_Task to carry out_
Reproduce, exactly and in full, only the lines below from the one containing "def evControl (n" through the one containing "let (c', wrapped)".

(Data items)
· · · · · · ·
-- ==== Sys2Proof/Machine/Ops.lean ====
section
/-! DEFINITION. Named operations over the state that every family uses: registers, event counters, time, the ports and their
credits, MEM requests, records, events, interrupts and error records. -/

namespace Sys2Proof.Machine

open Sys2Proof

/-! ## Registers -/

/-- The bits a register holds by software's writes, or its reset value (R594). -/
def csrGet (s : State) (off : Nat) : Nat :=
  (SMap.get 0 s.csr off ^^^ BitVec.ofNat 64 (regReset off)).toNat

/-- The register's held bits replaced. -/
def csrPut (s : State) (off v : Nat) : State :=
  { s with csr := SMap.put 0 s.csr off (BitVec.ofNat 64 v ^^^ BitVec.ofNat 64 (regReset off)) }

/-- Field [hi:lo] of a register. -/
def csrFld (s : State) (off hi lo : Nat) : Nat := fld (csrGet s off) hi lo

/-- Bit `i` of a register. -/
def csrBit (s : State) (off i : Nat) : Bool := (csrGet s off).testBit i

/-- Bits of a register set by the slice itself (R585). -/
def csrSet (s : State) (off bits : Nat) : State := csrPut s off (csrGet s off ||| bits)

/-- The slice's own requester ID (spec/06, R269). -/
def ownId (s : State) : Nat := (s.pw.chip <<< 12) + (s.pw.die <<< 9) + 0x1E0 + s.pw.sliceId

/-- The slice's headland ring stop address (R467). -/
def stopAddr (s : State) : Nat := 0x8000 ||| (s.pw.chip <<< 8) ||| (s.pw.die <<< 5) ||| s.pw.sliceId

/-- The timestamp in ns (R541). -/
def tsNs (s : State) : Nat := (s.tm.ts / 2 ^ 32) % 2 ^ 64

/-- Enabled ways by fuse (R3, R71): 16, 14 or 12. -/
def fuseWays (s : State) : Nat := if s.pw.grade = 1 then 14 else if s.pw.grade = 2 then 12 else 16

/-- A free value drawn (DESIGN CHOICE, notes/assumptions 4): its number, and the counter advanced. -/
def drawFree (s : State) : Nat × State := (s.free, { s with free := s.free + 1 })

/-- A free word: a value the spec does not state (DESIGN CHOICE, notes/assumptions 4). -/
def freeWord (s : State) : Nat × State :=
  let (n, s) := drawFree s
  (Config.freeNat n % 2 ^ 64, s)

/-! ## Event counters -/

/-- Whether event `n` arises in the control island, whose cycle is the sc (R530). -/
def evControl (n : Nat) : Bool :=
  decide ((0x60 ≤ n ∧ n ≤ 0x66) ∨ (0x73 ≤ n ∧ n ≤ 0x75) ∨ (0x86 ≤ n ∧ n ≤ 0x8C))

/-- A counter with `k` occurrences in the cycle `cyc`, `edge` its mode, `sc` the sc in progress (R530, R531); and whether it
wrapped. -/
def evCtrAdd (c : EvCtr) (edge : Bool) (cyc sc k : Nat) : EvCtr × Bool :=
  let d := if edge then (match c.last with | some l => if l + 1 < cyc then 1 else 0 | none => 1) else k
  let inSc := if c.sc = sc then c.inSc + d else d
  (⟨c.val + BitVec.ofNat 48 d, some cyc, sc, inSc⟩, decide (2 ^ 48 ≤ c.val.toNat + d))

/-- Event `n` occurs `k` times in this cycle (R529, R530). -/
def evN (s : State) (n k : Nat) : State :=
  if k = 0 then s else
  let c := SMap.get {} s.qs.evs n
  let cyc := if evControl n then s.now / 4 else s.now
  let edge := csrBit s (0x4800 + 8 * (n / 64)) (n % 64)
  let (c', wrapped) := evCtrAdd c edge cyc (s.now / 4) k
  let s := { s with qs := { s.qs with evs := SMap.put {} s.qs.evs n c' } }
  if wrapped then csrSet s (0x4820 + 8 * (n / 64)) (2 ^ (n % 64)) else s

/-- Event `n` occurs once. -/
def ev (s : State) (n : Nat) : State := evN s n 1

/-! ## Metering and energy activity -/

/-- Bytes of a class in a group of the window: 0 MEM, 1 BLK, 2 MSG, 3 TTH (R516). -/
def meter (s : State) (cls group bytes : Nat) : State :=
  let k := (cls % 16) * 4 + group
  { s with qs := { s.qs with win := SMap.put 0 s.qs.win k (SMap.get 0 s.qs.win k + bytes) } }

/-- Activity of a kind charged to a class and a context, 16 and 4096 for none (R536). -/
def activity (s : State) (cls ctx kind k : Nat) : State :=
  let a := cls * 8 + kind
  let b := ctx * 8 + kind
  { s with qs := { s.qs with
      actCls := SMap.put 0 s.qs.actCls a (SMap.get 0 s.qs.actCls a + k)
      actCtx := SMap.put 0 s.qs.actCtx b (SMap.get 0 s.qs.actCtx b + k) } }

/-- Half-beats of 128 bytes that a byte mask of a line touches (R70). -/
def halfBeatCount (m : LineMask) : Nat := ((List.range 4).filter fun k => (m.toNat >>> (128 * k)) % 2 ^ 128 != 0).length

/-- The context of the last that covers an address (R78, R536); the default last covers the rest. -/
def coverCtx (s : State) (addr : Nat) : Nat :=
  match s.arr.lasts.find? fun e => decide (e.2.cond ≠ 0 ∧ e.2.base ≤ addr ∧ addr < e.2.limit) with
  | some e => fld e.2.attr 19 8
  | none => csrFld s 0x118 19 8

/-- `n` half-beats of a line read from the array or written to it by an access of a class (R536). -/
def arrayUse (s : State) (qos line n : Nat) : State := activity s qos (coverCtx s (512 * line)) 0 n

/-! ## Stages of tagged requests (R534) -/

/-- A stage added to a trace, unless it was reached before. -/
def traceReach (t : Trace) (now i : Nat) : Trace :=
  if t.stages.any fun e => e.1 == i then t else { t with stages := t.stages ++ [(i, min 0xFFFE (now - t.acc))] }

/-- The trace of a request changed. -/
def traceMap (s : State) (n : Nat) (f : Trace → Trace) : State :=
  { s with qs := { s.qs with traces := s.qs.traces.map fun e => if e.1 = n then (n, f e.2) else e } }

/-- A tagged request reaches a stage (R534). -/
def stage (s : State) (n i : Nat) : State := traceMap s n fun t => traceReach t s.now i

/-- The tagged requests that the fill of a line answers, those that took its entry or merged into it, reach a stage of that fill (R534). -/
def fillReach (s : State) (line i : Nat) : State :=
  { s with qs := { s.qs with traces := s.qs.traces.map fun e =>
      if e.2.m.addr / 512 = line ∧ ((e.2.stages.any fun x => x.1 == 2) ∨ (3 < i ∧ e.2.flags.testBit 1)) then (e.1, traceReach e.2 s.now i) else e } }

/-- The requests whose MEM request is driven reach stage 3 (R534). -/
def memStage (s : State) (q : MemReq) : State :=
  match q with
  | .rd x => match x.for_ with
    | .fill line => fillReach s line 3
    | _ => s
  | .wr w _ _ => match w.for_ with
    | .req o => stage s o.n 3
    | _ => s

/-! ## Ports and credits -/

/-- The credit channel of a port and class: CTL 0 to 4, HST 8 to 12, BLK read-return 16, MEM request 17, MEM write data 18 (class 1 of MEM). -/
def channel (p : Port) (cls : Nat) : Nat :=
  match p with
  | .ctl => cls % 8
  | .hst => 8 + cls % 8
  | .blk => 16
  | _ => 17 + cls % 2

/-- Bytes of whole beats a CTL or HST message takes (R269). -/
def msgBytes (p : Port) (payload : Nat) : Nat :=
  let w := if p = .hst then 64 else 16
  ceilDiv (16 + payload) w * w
· · · · · · ·
_Task solution_
def evControl (n : Nat) : Bool :=
  decide ((0x60 ≤ n ∧ n ≤ 0x66) ∨ (0x73 ≤ n ∧ n ≤ 0x75) ∨ (0x86 ≤ n ∧ n ≤ 0x8C))

/-- A counter with `k` occurrences in the cycle `cyc`, `edge` its mode, `sc` the sc in progress (R530, R531); and whether it
wrapped. -/
def evCtrAdd (c : EvCtr) (edge : Bool) (cyc sc k : Nat) : EvCtr × Bool :=
  let d := if edge then (match c.last with | some l => if l + 1 < cyc then 1 else 0 | none => 1) else k
  let inSc := if c.sc = sc then c.inSc + d else d
  (⟨c.val + BitVec.ofNat 48 d, some cyc, sc, inSc⟩, decide (2 ^ 48 ≤ c.val.toNat + d))

/-- Event `n` occurs `k` times in this cycle (R529, R530). -/
def evN (s : State) (n k : Nat) : State :=
  if k = 0 then s else
  let c := SMap.get {} s.qs.evs n
  let cyc := if evControl n then s.now / 4 else s.now
  let edge := csrBit s (0x4800 + 8 * (n / 64)) (n % 64)
  let (c', wrapped) := evCtrAdd c edge cyc (s.now / 4) k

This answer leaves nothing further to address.